• _Your assignment_: In the entries that follow, find the line containing "def str : StreamState", then output exactly every line from the first through that one.

Start of Data for this exercise

/-- A step with a command at the front of the queue runs that command on the state without it. -/
theorem step_cons {s : State} {c : Instr} {rest : List Instr} (h : s.pending = c :: rest) :
    step s = exec c { s with pending := rest } := by
  simp [step, h]

/-- A step on an empty queue is an idle nanosecond. -/
theorem step_nil {s : State} (h : s.pending = []) : step s = .next (Idle.tick s) := by simp [step, h]

end Sys2Proof.Laws
end

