-- ==== Sys2Proof/Tests/Slice0.lean ====
section
/-! SUPPORT. Tests of single definitions against numbers of the manual, ill-formed commands, and for every statement with hypotheses a
concrete state and operands that meet them. -/

namespace Sys2Proof.Tests

set_option Elab.async false

open Machine Machine.Ops Machine.Bits Safety

/-! ## States the tests speak of -/

/-- A READY module with its host link up and a stream Secure. -/
def ready : State :=
  { State.reset with dex := { State.reset.dex with state := .ready }, host := { State.reset.host with linkUp := true, secure := true } }

/-- A module in a management state. -/
def inState (m : MgmtState) : State := { ready with dex := { ready.dex with state := m } }

/-- Stream 0 of slot 0 on core 0. -/
def iss : Issuer := { core := 0, slot := 0, stream := 0 }

/-- A running stream, a RESIDENT context on core 0 with that stream, and the context. -/
def str : StreamState := { present := true }
def res : CoreCtx := { state := .resident, slot := some 0, streams := [(0, str)] }
def ctx : Ctx := { fields := { cores := 1 }, cores := [(0, res)] }

/-- The state with a context 1. -/
def withCtx (x : Ctx) (s : State) : State := { s with ctxs := [(1, x)] }

/-- The ready module with the context, and the stream that may issue there. -/
def busy : State := withCtx ctx ready
def run : Issue.Runner := ⟨1, ctx, res, str⟩

/-- Bytes stored from an address. -/
def poked (s : State) (a : Nat) (b : Bytes) : State := { s with mem := { s.mem with cells := Mem.pokeCells s.mem.cells a b } }

/-- The entry table at 0 gives stream 0 of core 0 its program at 65,536, whose first word is the one named. -/
def wordAt (x : Nat) (s : State) : State := poked (poked s 0 (le 8 0x10000)) 0x10000 (le 16 x)

/-- The stream can issue the word: found, fetched, decoded, and in its turn. -/
theorem mayIssue {s : State} {i : Issuer} {r : Issue.Runner} {w : StreamWord} (h : Issue.runner s i = some r)
    (h2 : (!Issue.fetchBad s r.x i.core i.stream r.t.pc && !Issue.fetchHit s i r && Issue.nextWord s r.x i.core i.stream r.t.pc == w &&
      Issue.myTurn s i) = true) :
    CanIssue s i r w := by
  simp only [Bool.and_eq_true, Bool.not_eq_true', beq_iff_eq] at h2
  exact ⟨⟨h, h2.1.1.1, h2.1.1.2, h2.1.2⟩, h2.2⟩

/-- The stream has reached the word. -/
theorem hasReached {s : State} {i : Issuer} {r : Issue.Runner} {w : StreamWord} (h : Issue.runner s i = some r)
    (h2 : (!Issue.fetchBad s r.x i.core i.stream r.t.pc && !Issue.fetchHit s i r && Issue.nextWord s r.x i.core i.stream r.t.pc == w) = true) : Reached s i r w := by
  simp only [Bool.and_eq_true, Bool.not_eq_true', beq_iff_eq] at h2
  exact ⟨h, h2.1.1, h2.1.2, h2.2⟩

/-- Words with only their class and code (R162 to R169). -/
def flagBits (fop : Nat) : Nat := 2 ^ 127 + fop * 2 ^ 122
def ctlBits (cop : Nat) : Nat := 0xA * 2 ^ 124 + cop * 2 ^ 121

/-! # Witnesses: for every statement with hypotheses, a state and operands that meet them -/

/-! ## Machine, control instructions and flags -/

/-- The context with another stream 0, and with the step protocol and an open step. -/
def ctxOf (t : StreamState) : Ctx := { ctx with cores := [(0, { res with streams := [(0, t)] })] }
def ctxStep : Ctx := { ctx with fields := { ctx.fields with stepped := 1 }, step := { isOpen := true, setup := some {} } }

/-- The module with a second context that waits on core 0. -/
def two : State := { ready with ctxs := [(1, ctx), (2, { fields := { cores := 1 }, cores := [(0, {})] })] }

/-- Flag 5 of core 0 is set; with policy 1. -/
def flagged : State := { busy with flags := { busy.flags with vals := [(5, true)] } }
def counted : State := { flagged with flags := { flagged.flags with attrs := [(5, { policy := true })] } }

/-- A wait on flag 5 whose deadline is now. -/
def wait5 : WaitState := { consume := true, flag := 5, count := 1, timeout := 1, used := 0, since := 0 }
def waits (s : State) : State := withCtx (ctxOf { str with wait := some wait5 }) s
def at1000 : State := { ready with ftime := { ready.ftime with count := 1000 } }

theorem witness_StreamAndCounterOperations : ctx? busy 1 = some ctx ∧ (15 : Nat) ≠ 14 := by decide

theorem witness_StepRunsFrontCommand : (State.reset.enqueueFront .perstDeassert).pending = [.perstDeassert] := by decide

theorem witness_QueueClockAndOutputsStep :
    (∃ t, step State.reset = .next t ∧ State.reset.pending = []) ∧ ∃ t, step (State.reset.enqueueFront .perstDeassert) = .next t :=
  ⟨⟨_, rfl, rfl⟩, _, rfl⟩

theorem witness_StepKeepsInvariants :
    Mem.wf State.reset.mem = true ∧ Mem.wf (poked State.reset 7 [1, 2]).mem = true ∧ (∃ t, step (poked State.reset 7 [1, 2]) = .next t) ∧
    RangesOk State.reset := by
  have limit : limitOk State.reset.gov.limit := by unfold limitOk; decide
  refine ⟨by decide, by decide, ⟨_, rfl⟩, ⟨?_, ?_, ?_, ?_, ?_, ⟨limit, fun w h => (by cases h), by decide, by decide⟩⟩⟩
  · unfold healthOk; decide
  · unfold timeoutsOk; decide
  · unfold scrubOk; decide
  · unfold quantumOk; decide
  · unfold swapCtlOk; decide

theorem witness_ControlInstructionsComplete :
    Control.legal {} = true ∧ (∀ cop ∈ [0, 1, 2, 3, 4, 7], CanIssue (wordAt (ctlBits cop) busy) iss run (.ctl cop {})) ∧ ({} : CtlWord).ctr % 2 = 0 :=
  ⟨by decide, fun cop h => mayIssue rfl ((by decide +kernel :
    ∀ cop ∈ [0, 1, 2, 3, 4, 7], (!Issue.fetchBad (wordAt (ctlBits cop) busy) ctx 0 0 0 && !Issue.fetchHit (wordAt (ctlBits cop) busy) iss run &&
      Issue.nextWord (wordAt (ctlBits cop) busy) ctx 0 0 0 == .ctl cop {} && Issue.myTurn (wordAt (ctlBits cop) busy) iss) = true) cop h), by decide⟩

theorem witness_StatusBranchesAndStreamEndsComplete :
    (∀ cop ∈ [5, 6, 8, 10], CanIssue (wordAt (ctlBits cop) busy) iss run (.ctl cop {})) ∧
    (CanIssue (wordAt (ctlBits 9) (withCtx ctxStep ready)) iss ⟨1, ctxStep, res, str⟩ (.ctl 9 {}) ∧ ctxStep.fields.stepped = 1) :=
  ⟨fun cop h => mayIssue rfl ((by decide +kernel :
    ∀ cop ∈ [5, 6, 8, 10], (!Issue.fetchBad (wordAt (ctlBits cop) busy) ctx 0 0 0 && !Issue.fetchHit (wordAt (ctlBits cop) busy) iss run &&
      Issue.nextWord (wordAt (ctlBits cop) busy) ctx 0 0 0 == .ctl cop {} && Issue.myTurn (wordAt (ctlBits cop) busy) iss) = true) cop h),
   mayIssue rfl (by decide +kernel), by decide⟩

theorem witness_IllegalInstructionFaultsContext :
    ({ rsvd := 1 } : CtlWord).rsvd ≠ 0 ∧ CanIssue (wordAt (ctlBits 10 + 1) busy) iss run (.ctl 10 { rsvd := 1 }) ∧
    (CanIssue (wordAt (2 ^ 126 + 2 ^ 117) busy) iss run (.vec 0x01 { den := false }) ∧
      (Vector.legal (wordAt (2 ^ 126 + 2 ^ 117) busy) run iss 0x01 { den := false }).isNone = true) ∧
    Reached (wordAt 0 busy) iss run (.reserved 0 0) ∧ Reached (wordAt (ctlBits 15) busy) iss run (.reserved 5 15) :=
  ⟨by decide, mayIssue rfl (by decide +kernel), ⟨mayIssue rfl (by decide +kernel), by decide +kernel⟩, hasReached rfl (by decide +kernel),
   hasReached rfl (by decide +kernel)⟩

theorem witness_FlagStoreRules :
    FlagOps.value busy 0 8191 = false ∧ FlagOps.key 1 0 ≠ FlagOps.key 0 8191 ∧ FlagOps.value flagged 0 5 = true ∧
    FlagOps.value counted 0 5 = true ∧ (FlagOps.attr counted 0 5).policy = true := by decide

/-- Words of a wait on flag 5, and on the last 64 flags. -/
def wait5Bits (fop : Nat) : Nat := flagBits fop + 5 * 2 ^ 103
def wait64Bits (fop : Nat) : Nat := flagBits fop + 63 * 2 ^ 116 + 8128 * 2 ^ 103

theorem witness_FlagWaitsComplete :
    (Issue.legalFlag { flag := 5 } = true ∧
      CanIssue (wordAt (wait5Bits 0) flagged) iss run (.flag 0 { flag := 5 }) ∧ CanIssue (wordAt (wait5Bits 1) flagged) iss run (.flag 1 { flag := 5 }) ∧
      FlagOps.met (wordAt (wait5Bits 0) flagged) 0 (FlagCtl.waitOf flagged false { flag := 5 }) = true ∧
      FlagOps.met (wordAt (wait5Bits 1) flagged) 0 (FlagCtl.waitOf flagged true { flag := 5 }) = true) ∧
    (Issue.legalFlag { flag := 8128, nfl := 63 } = true ∧
      Reached (wordAt (wait64Bits 0) flagged) iss run (.flag 0 { flag := 8128, nfl := 63 }) ∧
      Reached (wordAt (wait64Bits 1) flagged) iss run (.flag 1 { flag := 8128, nfl := 63 }) ∧
      FlagOps.met flagged 0 (FlagCtl.waitOf flagged false { flag := 8128, nfl := 63 }) = false ∧
      FlagOps.met flagged 0 (FlagCtl.waitOf flagged true { flag := 8128, nfl := 63 }) = false) ∧
    (Order.turn 7 (waits flagged) = true ∧ (FlagCtl.waiting (waits flagged) iss).isSome = true ∧ FlagOps.met (waits flagged) 0 wait5 = true) ∧
    (Order.turn 5 (waits at1000) = true ∧ (FlagCtl.waiting (waits at1000) iss).isSome = true ∧ FlagOps.met (waits at1000) 0 wait5 = false ∧
      wait5.timeout ≠ 0 ∧ 1000 * wait5.timeout ≤ wait5.used + (now (waits at1000) - wait5.since)) := by
  refine ⟨⟨by decide, mayIssue rfl ?_, mayIssue rfl ?_, ?_, ?_⟩, ⟨by decide, hasReached rfl ?_, hasReached rfl ?_, ?_, ?_⟩, ?_, ?_⟩ <;> decide +kernel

End of Data for this exercise

• _Your response_:
/-- A step with a command at the front of the queue runs that command on the state without it. -/
theorem step_cons {s : State} {c : Instr} {rest : List Instr} (h : s.pending = c :: rest) :
    step s = exec c { s with pending := rest } := by
  simp [step, h]

/-- A step on an empty queue is an idle nanosecond. -/
theorem step_nil {s : State} (h : s.pending = []) : step s = .next (Idle.tick s) := by simp [step, h]

end Sys2Proof.Laws
end

-- ==== Sys2Proof/Tests/Slice0.lean ====
section
/-! SUPPORT. Tests of single definitions against numbers of the manual, ill-formed commands, and for every statement with hypotheses a
concrete state and operands that meet them. -/

namespace Sys2Proof.Tests

set_option Elab.async false

open Machine Machine.Ops Machine.Bits Safety

/-! ## States the tests speak of -/

/-- A READY module with its host link up and a stream Secure. -/
def ready : State :=
  { State.reset with dex := { State.reset.dex with state := .ready }, host := { State.reset.host with linkUp := true, secure := true } }

/-- A module in a management state. -/
def inState (m : MgmtState) : State := { ready with dex := { ready.dex with state := m } }

/-- Stream 0 of slot 0 on core 0. -/
def iss : Issuer := { core := 0, slot := 0, stream := 0 }

/-- A running stream, a RESIDENT context on core 0 with that stream, and the context. -/
def str : StreamState := { present := true }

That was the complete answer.